Вторжение - Соколов Василий Дмитриевич - Страница 3


Изменить размер шрифта:

3

— Батя, дай же я порублю, — начиная зябнуть, попросила Наталья.

— Это не по твоим рукам. Валежник вон собери. На растопку сгодится, отозвался Игнат и молча принялся колоть пень, вбивать в его расщелины клинья.

Проваливаясь в снегу, Наталья зашла в гущу леса, увидела лежащий навалом, потемневший от времени хворост. Выбирала какие потолще прутья, складывала их в вязанку, чтобы снести к саням. Делала это почти машинально. Мысли были заняты другим: думала об Алексее, с которым была разлучена, и тоска давней, незатухающей болью щемила сердце…

В куче хвороста попадались еловые ветки, сухие и колючие. Она почти не ощущала ни жалящих уколов на ладонях, ни холода — все думала о муже.

В то лето Наталья, по ее выражению, свалила с плеч гору — сдала курсовые экзамены в медицинском институте, решила отдохнуть наконец вволю, уехала к отцу в Ивановку. Пора была страдная, от зари до темна женщины пололи просо, овес, забиваемые колючим осотом и повиликой, окучивали картофель, уезжали с ночевкой на покос дальних лугов — словом, дел у всех хватало, и только Наталья проводила время в свое удовольствие. По утрам выходила к реке, подолгу сидела на берегу, и все ей казалось в диковинку: и придонная чернота воды, подсвеченная утренним солнцем, и снующие стрижи, чьи гнезда лепились под глинистой кручей.

Однажды, разморенная жарой, Наталья захотела искупаться. Огляделась вокруг — притихли в истоме кусты ольхи. Разделась и, любуясь собой, вывела вперед ногу, провела руками по бедрам и, осторожно ступая, несмело вошла в реку. Вода была жгуче–студеная, будто ее холодили бьющие со дна ключи. Наталья постояла немного, плеская на себя пригоршни воды, и подошла к ветле. Старая, дуплистая, она то ли не выдержала своей тяжести, то ли, сломленная бурей, упала в реку. У самого корневища ствол перекрутился, и ветла переметнулась на тот берег, лежала в камышах, раскидав невянущие, зеленые ветки. Под ними золотисто, как огоньки, помигивали желтые кувшинки.
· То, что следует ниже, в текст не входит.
-- ==== Sys2Proof/Laws/State.lean ====
section
/-! SUPPORT. One lemma for each field and each update of State, so that no proof unfolds an update. -/

namespace Sys2Proof.Machine

variable (s : State)

/-! ### `setV` -/

@[simp] theorem setV_vr (n : VReg) (x : Vec) : (s.setV n x).vr = s.vr.set n x := rfl
@[simp] theorem setV_pc (n : VReg) (x : Vec) : (s.setV n x).pc = s.pc := rfl
@[simp] theorem setV_vscr (n : VReg) (x : Vec) : (s.setV n x).vscr = s.vscr := rfl
@[simp] theorem setV_cr (n : VReg) (x : Vec) : (s.setV n x).cr = s.cr := rfl
@[simp] theorem setV_xer (n : VReg) (x : Vec) : (s.setV n x).xer = s.xer := rfl
@[simp] theorem setV_gpr (n : VReg) (x : Vec) : (s.setV n x).gpr = s.gpr := rfl
@[simp] theorem setV_fpr (n : VReg) (x : Vec) : (s.setV n x).fpr = s.fpr := rfl
@[simp] theorem setV_privMode (n : VReg) (x : Vec) : (s.setV n x).privMode = s.privMode := rfl
@[simp] theorem setV_intMask (n : VReg) (x : Vec) : (s.setV n x).intMask = s.intMask := rfl
@[simp] theorem setV_vmxEnabled (n : VReg) (x : Vec) : (s.setV n x).vmxEnabled = s.vmxEnabled := rfl
@[simp] theorem setV_mem (n : VReg) (x : Vec) : (s.setV n x).mem = s.mem := rfl
@[simp] theorem setV_region (n : VReg) (x : Vec) : (s.setV n x).region = s.region := rfl
@[simp] theorem setV_cfg (n : VReg) (x : Vec) : (s.setV n x).cfg = s.cfg := rfl
@[simp] theorem setV_draws (n : VReg) (x : Vec) : (s.setV n x).draws = s.draws := rfl

/-! ### `advancePc` -/

@[simp] theorem advancePc_vr : s.advancePc.vr = s.vr := rfl
@[simp] theorem advancePc_pc : s.advancePc.pc = (s.pc + 4) % 2 ^ s.cfg.pcw := rfl
@[simp] theorem advancePc_vscr : s.advancePc.vscr = s.vscr := rfl
@[simp] theorem advancePc_cr : s.advancePc.cr = s.cr := rfl
@[simp] theorem advancePc_xer : s.advancePc.xer = s.xer := rfl
@[simp] theorem advancePc_gpr : s.advancePc.gpr = s.gpr := rfl
@[simp] theorem advancePc_fpr : s.advancePc.fpr = s.fpr := rfl
@[simp] theorem advancePc_privMode : s.advancePc.privMode = s.privMode := rfl
@[simp] theorem advancePc_intMask : s.advancePc.intMask = s.intMask := rfl
@[simp] theorem advancePc_vmxEnabled : s.advancePc.vmxEnabled = s.vmxEnabled := rfl
@[simp] theorem advancePc_mem : s.advancePc.mem = s.mem := rfl
@[simp] theorem advancePc_region : s.advancePc.region = s.region := rfl
@[simp] theorem advancePc_cfg : s.advancePc.cfg = s.cfg := rfl
@[simp] theorem advancePc_draws : s.advancePc.draws = s.draws := rfl

/-! ### `useDraws` -/

@[simp] theorem useDraws_vr : s.useDraws.vr = s.vr := rfl
@[simp] theorem useDraws_pc : s.useDraws.pc = s.pc := rfl
@[simp] theorem useDraws_vscr : s.useDraws.vscr = s.vscr := rfl
@[simp] theorem useDraws_cr : s.useDraws.cr = s.cr := rfl
@[simp] theorem useDraws_xer : s.useDraws.xer = s.xer := rfl
@[simp] theorem useDraws_gpr : s.useDraws.gpr = s.gpr := rfl
@[simp] theorem useDraws_fpr : s.useDraws.fpr = s.fpr := rfl
@[simp] theorem useDraws_privMode : s.useDraws.privMode = s.privMode := rfl
@[simp] theorem useDraws_intMask : s.useDraws.intMask = s.intMask := rfl
@[simp] theorem useDraws_vmxEnabled : s.useDraws.vmxEnabled = s.vmxEnabled := rfl
@[simp] theorem useDraws_mem : s.useDraws.mem = s.mem := rfl
@[simp] theorem useDraws_region : s.useDraws.region = s.region := rfl
@[simp] theorem useDraws_cfg : s.useDraws.cfg = s.cfg := rfl
@[simp] theorem useDraws_draws : s.useDraws.draws = s.draws + 4 := rfl

/-! ### `loadProgram` -/

@[simp] theorem loadProgram_vr (base : Nat) (ws : List Word) :
    (s.loadProgram base ws).vr = s.vr := rfl
@[simp] theorem loadProgram_pc (base : Nat) (ws : List Word) :
    (s.loadProgram base ws).pc = base := rfl
@[simp] theorem loadProgram_vscr (base : Nat) (ws : List Word) :
    (s.loadProgram base ws).vscr = s.vscr := rfl
@[simp] theorem loadProgram_cr (base : Nat) (ws : List Word) :
    (s.loadProgram base ws).cr = s.cr := rfl
@[simp] theorem loadProgram_xer (base : Nat) (ws : List Word) :
    (s.loadProgram base ws).xer = s.xer := rfl
@[simp] theorem loadProgram_gpr (base : Nat) (ws : List Word) :
    (s.loadProgram base ws).gpr = s.gpr := rfl
@[simp] theorem loadProgram_fpr (base : Nat) (ws : List Word) :
    (s.loadProgram base ws).fpr = s.fpr := rfl
@[simp] theorem loadProgram_privMode (base : Nat) (ws : List Word) :
    (s.loadProgram base ws).privMode = s.privMode := rfl
@[simp] theorem loadProgram_intMask (base : Nat) (ws : List Word) :
    (s.loadProgram base ws).intMask = s.intMask := rfl
@[simp] theorem loadProgram_vmxEnabled (base : Nat) (ws : List Word) :
    (s.loadProgram base ws).vmxEnabled = s.vmxEnabled := rfl
@[simp] theorem loadProgram_mem (base : Nat) (ws : List Word) :
    (s.loadProgram base ws).mem = s.mem.writeWords base ws := rfl
@[simp] theorem loadProgram_region (base : Nat) (ws : List Word) :
    (s.loadProgram base ws).region = ⟨base, 4 * ws.length⟩ := rfl
@[simp] theorem loadProgram_cfg (base : Nat) (ws : List Word) :
    (s.loadProgram base ws).cfg = s.cfg := rfl
@[simp] theorem loadProgram_draws (base : Nat) (ws : List Word) :
    (s.loadProgram base ws).draws = s.draws := rfl

/-! ### `maddInto` -/

@[simp] theorem maddInto_vr (vd a c b : VReg) :
    (s.maddInto vd a c b).vr = s.vr.set vd (maddVec s.draws (s.v a) (s.v c) (s.v b)) := rfl
@[simp] theorem maddInto_pc (vd a c b : VReg) :
    (s.maddInto vd a c b).pc = (s.pc + 4) % 2 ^ s.cfg.pcw := rfl
@[simp] theorem maddInto_vscr (vd a c b : VReg) : (s.maddInto vd a c b).vscr = s.vscr := rfl
@[simp] theorem maddInto_cr (vd a c b : VReg) : (s.maddInto vd a c b).cr = s.cr := rfl
@[simp] theorem maddInto_xer (vd a c b : VReg) : (s.maddInto vd a c b).xer = s.xer := rfl
@[simp] theorem maddInto_gpr (vd a c b : VReg) : (s.maddInto vd a c b).gpr = s.gpr := rfl
@[simp] theorem maddInto_fpr (vd a c b : VReg) : (s.maddInto vd a c b).fpr = s.fpr := rfl
@[simp] theorem maddInto_privMode (vd a c b : VReg) :
    (s.maddInto vd a c b).privMode = s.privMode := rfl
@[simp] theorem maddInto_intMask (vd a c b : VReg) :
    (s.maddInto vd a c b).intMask = s.intMask := rfl
@[simp] theorem maddInto_vmxEnabled (vd a c b : VReg) :
    (s.maddInto vd a c b).vmxEnabled = s.vmxEnabled := rfl
@[simp] theorem maddInto_mem (vd a c b : VReg) : (s.maddInto vd a c b).mem = s.mem := rfl
@[simp] theorem maddInto_region (vd a c b : VReg) : (s.maddInto vd a c b).region = s.region := rfl
@[simp] theorem maddInto_cfg (vd a c b : VReg) : (s.maddInto vd a c b).cfg = s.cfg := rfl
@[simp] theorem maddInto_draws (vd a c b : VReg) : (s.maddInto vd a c b).draws = s.draws + 4 := rfl

/-! ### Reading registers -/

theorem v_eq (n : VReg) : s.v n = s.vr[n.val] := rfl

/-- What was written is read. -/
@[simp] theorem v_setV_self (n : VReg) (x : Vec) : (s.setV n x).v n = x := by
  simp [v_eq]

/-- A write leaves every other register alone. -/
theorem v_setV_ne (n m : VReg) (x : Vec) (h : m ≠ n) : (s.setV n x).v m = s.v m := by
  have : n.val ≠ m.val := fun e => h (Fin.ext e.symm)
  simp [v_eq, Vector.getElem_set_ne _ _ this]

@[simp] theorem v_useDraws (n : VReg) : s.useDraws.v n = s.v n := rfl
@[simp] theorem v_advancePc (n : VReg) : s.advancePc.v n = s.v n := rfl

/-- The destination holds the sums of the old registers (R110, R114). -/
@[simp] theorem v_maddInto_self (vd a c b : VReg) :
    (s.maddInto vd a c b).v vd = maddVec s.draws (s.v a) (s.v c) (s.v b) :=
  v_setV_self s vd _

/-- Every other register is as before (R29). -/
theorem v_maddInto_ne (vd a c b n : VReg) (h : n ≠ vd) : (s.maddInto vd a c b).v n = s.v n :=
  v_setV_ne s vd n _ h

end Sys2Proof.Machine
end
Наталья пыталась достать из воды цветы, но они были далеко. Как нарочно, сзади послышался крупный всплеск. Вздрогнув, она оглянулась: никого нет. Только от берега валко раскатилась волна. Видно, кто–то нырнул или бросил камень, и Наталья замерла. Из–под куста ракиты вынырнул парень. Он раздвинул ветви и, наваливаясь грудью на воду, зашагал к ветле. На пальце высоко поднятой руки висел рак. Наталья вскрикнула, загородилась как могла руками, хотела выбежать на берег, но будто пристыли ко дну, совсем не повиновались ноги.

— Не бойся, деваха. Ты не подумай, что я нарочно… Погляди–ка на эту живность. — И парень, отведя взгляд от девушки, поднял цепко державшегося на пальце рака.

— Уходите отсюда! Не нужен мне ваш рак. Уходите же!.. — загораживаясь и отходя от него боком, настаивала Наталья.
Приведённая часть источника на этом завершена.